§ **Description of the task**
The line holding "obtain ⟨⟨hup, hfirst⟩, hlow⟩ := h" and all lines that follow it to the end of the data: return these exactly, and nothing more.

Segment Open

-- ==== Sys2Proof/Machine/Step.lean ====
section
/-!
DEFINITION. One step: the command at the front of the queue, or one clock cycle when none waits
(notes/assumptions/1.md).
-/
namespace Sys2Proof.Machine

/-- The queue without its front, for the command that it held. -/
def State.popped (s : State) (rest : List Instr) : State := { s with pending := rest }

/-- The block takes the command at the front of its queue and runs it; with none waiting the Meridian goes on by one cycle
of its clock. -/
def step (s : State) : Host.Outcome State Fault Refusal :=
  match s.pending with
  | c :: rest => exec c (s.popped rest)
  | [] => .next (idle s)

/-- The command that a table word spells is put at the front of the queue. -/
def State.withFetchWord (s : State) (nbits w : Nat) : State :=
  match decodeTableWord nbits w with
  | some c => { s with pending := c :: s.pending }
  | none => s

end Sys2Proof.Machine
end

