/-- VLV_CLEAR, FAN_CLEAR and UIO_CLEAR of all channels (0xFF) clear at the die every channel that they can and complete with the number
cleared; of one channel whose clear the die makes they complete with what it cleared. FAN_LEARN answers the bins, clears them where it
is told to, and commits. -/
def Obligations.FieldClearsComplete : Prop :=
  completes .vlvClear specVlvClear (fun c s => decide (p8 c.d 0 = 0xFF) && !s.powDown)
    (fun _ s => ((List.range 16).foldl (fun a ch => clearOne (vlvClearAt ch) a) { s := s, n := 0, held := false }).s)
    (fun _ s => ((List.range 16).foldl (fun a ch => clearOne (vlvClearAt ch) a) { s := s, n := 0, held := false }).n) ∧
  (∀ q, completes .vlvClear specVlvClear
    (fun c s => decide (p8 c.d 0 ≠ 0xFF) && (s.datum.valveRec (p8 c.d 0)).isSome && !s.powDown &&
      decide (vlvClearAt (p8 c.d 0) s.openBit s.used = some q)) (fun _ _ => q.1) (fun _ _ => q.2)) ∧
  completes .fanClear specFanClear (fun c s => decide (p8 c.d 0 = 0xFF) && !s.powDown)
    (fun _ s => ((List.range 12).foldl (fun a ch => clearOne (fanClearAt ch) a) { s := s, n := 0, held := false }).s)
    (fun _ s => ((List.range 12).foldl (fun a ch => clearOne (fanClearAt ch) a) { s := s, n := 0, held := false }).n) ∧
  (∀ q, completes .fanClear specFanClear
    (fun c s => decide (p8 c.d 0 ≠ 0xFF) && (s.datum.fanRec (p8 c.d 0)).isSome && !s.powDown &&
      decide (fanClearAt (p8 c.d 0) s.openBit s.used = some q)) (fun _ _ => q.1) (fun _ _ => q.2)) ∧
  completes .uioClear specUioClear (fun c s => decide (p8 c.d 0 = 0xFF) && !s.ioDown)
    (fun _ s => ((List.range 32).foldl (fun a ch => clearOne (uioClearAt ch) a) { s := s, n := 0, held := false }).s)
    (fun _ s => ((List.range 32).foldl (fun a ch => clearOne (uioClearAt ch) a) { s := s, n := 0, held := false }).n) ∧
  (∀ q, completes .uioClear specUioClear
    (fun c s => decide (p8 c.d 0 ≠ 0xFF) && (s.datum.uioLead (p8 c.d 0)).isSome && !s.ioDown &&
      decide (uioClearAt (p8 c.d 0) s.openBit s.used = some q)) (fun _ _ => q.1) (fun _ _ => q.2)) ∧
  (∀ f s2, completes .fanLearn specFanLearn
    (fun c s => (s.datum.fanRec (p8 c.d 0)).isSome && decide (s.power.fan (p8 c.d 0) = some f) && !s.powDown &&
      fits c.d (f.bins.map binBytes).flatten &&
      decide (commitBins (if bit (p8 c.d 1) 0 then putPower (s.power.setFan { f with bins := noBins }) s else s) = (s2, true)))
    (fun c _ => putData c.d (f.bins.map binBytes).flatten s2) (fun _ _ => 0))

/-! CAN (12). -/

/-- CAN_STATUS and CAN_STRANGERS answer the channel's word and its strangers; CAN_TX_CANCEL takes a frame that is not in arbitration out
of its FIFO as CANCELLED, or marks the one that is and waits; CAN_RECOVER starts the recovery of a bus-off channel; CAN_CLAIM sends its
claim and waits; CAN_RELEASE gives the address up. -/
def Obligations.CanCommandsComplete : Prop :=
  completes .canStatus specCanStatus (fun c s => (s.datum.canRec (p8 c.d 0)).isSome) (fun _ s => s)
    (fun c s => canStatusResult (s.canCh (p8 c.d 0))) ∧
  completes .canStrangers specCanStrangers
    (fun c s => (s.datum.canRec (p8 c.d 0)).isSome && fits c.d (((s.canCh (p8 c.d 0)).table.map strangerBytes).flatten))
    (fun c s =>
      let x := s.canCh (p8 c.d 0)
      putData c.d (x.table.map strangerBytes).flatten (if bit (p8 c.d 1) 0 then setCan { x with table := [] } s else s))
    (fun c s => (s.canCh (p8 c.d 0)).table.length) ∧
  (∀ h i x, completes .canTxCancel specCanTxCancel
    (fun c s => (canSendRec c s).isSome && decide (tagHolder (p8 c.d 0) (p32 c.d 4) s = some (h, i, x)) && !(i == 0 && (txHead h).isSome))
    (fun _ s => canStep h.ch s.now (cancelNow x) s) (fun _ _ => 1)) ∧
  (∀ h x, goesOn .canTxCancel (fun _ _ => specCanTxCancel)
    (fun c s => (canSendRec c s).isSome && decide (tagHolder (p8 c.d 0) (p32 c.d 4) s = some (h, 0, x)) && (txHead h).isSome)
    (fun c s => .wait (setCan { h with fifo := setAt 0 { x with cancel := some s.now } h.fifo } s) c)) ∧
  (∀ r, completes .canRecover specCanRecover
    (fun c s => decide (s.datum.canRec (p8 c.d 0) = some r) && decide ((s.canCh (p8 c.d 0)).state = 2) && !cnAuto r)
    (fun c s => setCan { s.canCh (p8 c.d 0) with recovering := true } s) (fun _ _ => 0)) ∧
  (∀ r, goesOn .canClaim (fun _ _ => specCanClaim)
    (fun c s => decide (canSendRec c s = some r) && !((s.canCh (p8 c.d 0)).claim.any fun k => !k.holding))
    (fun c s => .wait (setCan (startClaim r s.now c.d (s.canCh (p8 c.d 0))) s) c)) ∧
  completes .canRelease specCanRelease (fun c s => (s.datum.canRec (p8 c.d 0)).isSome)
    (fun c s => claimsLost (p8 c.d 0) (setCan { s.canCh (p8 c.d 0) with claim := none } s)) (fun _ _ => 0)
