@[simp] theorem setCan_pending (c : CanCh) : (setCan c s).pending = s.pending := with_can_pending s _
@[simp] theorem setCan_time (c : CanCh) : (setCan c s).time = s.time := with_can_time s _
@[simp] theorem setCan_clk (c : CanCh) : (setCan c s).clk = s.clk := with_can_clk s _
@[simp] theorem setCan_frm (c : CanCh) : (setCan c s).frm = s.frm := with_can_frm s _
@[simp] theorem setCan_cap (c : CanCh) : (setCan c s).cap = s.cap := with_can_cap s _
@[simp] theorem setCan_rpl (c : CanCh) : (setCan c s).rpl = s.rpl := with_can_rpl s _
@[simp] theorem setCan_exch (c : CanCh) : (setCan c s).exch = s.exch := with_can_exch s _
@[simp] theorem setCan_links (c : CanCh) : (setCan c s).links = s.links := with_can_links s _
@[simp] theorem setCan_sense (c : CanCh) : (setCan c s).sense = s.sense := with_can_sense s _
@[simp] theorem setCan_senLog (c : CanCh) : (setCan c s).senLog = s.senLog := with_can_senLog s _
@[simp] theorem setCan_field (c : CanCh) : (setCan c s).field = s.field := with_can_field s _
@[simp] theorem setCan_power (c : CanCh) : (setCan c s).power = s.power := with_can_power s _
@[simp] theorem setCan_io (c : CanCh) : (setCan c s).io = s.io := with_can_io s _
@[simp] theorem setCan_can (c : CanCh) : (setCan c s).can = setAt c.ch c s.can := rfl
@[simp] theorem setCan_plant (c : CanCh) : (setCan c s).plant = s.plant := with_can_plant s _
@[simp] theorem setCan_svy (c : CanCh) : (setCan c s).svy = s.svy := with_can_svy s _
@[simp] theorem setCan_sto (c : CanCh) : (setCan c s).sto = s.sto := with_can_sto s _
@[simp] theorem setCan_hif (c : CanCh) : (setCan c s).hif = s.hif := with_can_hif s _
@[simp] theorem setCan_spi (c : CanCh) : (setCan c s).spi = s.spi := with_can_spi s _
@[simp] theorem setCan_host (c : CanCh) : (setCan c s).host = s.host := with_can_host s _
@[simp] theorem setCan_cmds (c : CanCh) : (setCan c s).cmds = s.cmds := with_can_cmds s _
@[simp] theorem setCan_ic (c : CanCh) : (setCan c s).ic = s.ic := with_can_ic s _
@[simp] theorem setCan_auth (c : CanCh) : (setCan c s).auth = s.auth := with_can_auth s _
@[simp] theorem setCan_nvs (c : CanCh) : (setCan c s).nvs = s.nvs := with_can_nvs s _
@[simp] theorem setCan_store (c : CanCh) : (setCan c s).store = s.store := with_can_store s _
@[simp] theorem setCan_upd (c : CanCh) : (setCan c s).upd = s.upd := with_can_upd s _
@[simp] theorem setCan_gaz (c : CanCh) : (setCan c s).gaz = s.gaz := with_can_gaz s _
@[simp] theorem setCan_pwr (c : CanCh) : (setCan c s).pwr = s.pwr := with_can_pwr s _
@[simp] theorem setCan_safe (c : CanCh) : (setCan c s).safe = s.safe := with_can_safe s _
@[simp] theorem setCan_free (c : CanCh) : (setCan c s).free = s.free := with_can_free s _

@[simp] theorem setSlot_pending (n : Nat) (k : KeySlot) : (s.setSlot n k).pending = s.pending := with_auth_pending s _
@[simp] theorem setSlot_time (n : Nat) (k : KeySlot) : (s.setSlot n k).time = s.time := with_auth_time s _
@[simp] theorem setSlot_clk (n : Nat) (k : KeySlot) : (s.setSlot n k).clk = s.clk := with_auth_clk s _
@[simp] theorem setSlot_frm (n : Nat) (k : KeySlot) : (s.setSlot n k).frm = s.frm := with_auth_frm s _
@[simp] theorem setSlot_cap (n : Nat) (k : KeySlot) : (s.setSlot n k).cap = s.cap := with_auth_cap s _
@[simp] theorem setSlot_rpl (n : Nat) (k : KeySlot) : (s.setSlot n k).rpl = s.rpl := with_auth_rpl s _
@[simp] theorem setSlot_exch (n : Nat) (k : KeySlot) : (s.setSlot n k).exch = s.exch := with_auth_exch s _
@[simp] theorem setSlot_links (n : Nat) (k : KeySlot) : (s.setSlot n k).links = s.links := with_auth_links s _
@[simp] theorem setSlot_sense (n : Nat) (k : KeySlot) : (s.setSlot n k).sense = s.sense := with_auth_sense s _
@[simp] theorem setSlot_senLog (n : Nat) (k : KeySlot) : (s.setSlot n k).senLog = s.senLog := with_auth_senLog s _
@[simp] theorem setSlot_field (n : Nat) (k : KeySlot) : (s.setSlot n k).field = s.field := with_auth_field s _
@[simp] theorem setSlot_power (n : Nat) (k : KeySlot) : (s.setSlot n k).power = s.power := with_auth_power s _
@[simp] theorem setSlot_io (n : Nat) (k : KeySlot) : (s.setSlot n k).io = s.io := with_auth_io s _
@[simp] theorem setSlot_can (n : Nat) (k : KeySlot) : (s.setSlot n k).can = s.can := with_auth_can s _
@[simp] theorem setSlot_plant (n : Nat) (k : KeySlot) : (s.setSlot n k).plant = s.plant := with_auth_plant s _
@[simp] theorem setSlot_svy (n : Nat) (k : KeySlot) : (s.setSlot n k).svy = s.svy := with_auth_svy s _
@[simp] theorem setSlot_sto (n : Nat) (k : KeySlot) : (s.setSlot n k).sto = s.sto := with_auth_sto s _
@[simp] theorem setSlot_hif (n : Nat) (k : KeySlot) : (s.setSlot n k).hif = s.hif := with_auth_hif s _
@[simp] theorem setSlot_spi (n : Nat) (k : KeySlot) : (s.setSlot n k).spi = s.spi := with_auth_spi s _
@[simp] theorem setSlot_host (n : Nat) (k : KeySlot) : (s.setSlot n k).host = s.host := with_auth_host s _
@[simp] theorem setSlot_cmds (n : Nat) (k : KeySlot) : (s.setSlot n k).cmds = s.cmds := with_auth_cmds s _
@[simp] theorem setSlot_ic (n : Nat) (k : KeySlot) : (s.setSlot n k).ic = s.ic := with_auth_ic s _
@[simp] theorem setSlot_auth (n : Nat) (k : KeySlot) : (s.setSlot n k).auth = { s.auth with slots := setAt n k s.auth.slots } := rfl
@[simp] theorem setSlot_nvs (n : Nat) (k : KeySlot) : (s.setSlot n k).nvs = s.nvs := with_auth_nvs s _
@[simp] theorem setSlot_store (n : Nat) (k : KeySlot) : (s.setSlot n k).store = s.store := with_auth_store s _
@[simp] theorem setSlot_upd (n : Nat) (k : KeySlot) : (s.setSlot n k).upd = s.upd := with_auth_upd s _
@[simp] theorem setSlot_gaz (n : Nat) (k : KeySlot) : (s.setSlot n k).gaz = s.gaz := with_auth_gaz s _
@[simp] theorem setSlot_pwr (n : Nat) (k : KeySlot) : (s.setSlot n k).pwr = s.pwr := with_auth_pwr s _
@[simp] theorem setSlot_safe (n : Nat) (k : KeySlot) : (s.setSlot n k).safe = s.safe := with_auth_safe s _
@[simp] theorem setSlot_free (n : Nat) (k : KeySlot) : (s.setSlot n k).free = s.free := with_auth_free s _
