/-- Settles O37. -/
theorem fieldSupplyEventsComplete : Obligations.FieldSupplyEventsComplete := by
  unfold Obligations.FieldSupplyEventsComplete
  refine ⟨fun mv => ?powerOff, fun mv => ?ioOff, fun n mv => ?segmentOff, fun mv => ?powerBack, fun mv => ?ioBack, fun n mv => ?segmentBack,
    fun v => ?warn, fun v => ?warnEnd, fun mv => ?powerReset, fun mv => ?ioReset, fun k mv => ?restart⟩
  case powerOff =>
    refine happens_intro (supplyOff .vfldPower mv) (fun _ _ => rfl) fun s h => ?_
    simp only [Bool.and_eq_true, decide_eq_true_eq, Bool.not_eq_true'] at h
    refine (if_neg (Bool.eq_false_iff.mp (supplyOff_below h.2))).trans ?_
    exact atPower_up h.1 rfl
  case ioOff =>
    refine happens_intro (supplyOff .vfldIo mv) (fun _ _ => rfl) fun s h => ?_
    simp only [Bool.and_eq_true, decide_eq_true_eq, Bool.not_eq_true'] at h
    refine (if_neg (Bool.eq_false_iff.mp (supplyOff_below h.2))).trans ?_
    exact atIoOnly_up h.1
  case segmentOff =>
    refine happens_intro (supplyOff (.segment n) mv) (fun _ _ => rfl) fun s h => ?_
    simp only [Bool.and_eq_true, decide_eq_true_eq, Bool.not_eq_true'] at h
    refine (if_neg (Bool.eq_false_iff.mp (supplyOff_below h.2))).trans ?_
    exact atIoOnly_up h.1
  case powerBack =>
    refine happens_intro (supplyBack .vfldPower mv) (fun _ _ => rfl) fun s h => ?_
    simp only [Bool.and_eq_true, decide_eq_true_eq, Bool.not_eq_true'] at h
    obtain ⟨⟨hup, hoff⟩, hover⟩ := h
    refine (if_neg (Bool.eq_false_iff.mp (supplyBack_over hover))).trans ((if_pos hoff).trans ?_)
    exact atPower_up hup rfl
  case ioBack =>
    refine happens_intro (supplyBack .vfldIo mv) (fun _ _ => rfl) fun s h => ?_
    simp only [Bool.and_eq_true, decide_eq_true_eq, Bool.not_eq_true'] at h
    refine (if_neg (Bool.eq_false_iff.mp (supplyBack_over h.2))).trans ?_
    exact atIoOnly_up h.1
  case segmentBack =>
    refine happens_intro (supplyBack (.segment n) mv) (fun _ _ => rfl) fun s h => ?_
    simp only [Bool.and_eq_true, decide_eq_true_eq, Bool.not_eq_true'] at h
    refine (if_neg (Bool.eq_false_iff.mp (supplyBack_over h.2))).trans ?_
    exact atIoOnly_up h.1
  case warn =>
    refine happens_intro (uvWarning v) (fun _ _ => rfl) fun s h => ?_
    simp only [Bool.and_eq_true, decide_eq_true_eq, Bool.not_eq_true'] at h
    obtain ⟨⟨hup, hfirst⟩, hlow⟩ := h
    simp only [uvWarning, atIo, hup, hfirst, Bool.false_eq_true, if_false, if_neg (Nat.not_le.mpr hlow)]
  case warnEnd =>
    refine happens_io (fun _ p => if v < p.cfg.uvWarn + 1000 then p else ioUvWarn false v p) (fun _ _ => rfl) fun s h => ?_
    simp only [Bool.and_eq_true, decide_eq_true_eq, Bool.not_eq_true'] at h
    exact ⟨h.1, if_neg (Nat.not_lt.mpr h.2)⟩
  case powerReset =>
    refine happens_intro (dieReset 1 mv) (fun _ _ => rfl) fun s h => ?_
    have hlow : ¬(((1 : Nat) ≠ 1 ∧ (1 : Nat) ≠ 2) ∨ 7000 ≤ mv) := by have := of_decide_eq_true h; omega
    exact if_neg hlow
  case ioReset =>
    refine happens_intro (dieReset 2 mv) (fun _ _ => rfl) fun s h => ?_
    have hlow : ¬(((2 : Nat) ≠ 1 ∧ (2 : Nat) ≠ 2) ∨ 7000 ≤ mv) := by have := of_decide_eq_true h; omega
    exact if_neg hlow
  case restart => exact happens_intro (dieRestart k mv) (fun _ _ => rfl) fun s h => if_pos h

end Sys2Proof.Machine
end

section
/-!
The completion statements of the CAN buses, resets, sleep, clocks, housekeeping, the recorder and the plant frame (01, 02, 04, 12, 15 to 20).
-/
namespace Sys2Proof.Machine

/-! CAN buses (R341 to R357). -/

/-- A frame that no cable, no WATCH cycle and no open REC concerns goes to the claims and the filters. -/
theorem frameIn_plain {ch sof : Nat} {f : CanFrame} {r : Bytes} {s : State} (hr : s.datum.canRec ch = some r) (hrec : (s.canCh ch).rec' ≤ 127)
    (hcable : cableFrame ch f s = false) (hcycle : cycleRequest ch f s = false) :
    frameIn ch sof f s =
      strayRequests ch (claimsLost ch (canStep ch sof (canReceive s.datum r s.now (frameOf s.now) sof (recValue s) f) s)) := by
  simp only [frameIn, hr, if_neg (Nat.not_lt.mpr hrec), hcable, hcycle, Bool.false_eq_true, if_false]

Segment Closed

§ **Written answer**
    obtain ⟨⟨hup, hfirst⟩, hlow⟩ := h
    simp only [uvWarning, atIo, hup, hfirst, Bool.false_eq_true, if_false, if_neg (Nat.not_le.mpr hlow)]
  case warnEnd =>
    refine happens_io (fun _ p => if v < p.cfg.uvWarn + 1000 then p else ioUvWarn false v p) (fun _ _ => rfl) fun s h => ?_
    simp only [Bool.and_eq_true, decide_eq_true_eq, Bool.not_eq_true'] at h
    exact ⟨h.1, if_neg (Nat.not_lt.mpr h.2)⟩
  case powerReset =>
    refine happens_intro (dieReset 1 mv) (fun _ _ => rfl) fun s h => ?_
    have hlow : ¬(((1 : Nat) ≠ 1 ∧ (1 : Nat) ≠ 2) ∨ 7000 ≤ mv) := by have := of_decide_eq_true h; omega
    exact if_neg hlow
  case ioReset =>
    refine happens_intro (dieReset 2 mv) (fun _ _ => rfl) fun s h => ?_
    have hlow : ¬(((2 : Nat) ≠ 1 ∧ (2 : Nat) ≠ 2) ∨ 7000 ≤ mv) := by have := of_decide_eq_true h; omega
    exact if_neg hlow
  case restart => exact happens_intro (dieRestart k mv) (fun _ _ => rfl) fun s h => if_pos h

end Sys2Proof.Machine
end

section
/-!
The completion statements of the CAN buses, resets, sleep, clocks, housekeeping, the recorder and the plant frame (01, 02, 04, 12, 15 to 20).
-/
namespace Sys2Proof.Machine

/-! CAN buses (R341 to R357). -/

/-- A frame that no cable, no WATCH cycle and no open REC concerns goes to the claims and the filters. -/
theorem frameIn_plain {ch sof : Nat} {f : CanFrame} {r : Bytes} {s : State} (hr : s.datum.canRec ch = some r) (hrec : (s.canCh ch).rec' ≤ 127)
    (hcable : cableFrame ch f s = false) (hcycle : cycleRequest ch f s = false) :
    frameIn ch sof f s =
      strayRequests ch (claimsLost ch (canStep ch sof (canReceive s.datum r s.now (frameOf s.now) sof (recValue s) f) s)) := by
  simp only [frameIn, hr, if_neg (Nat.not_lt.mpr hrec), hcable, hcycle, Bool.false_eq_true, if_false]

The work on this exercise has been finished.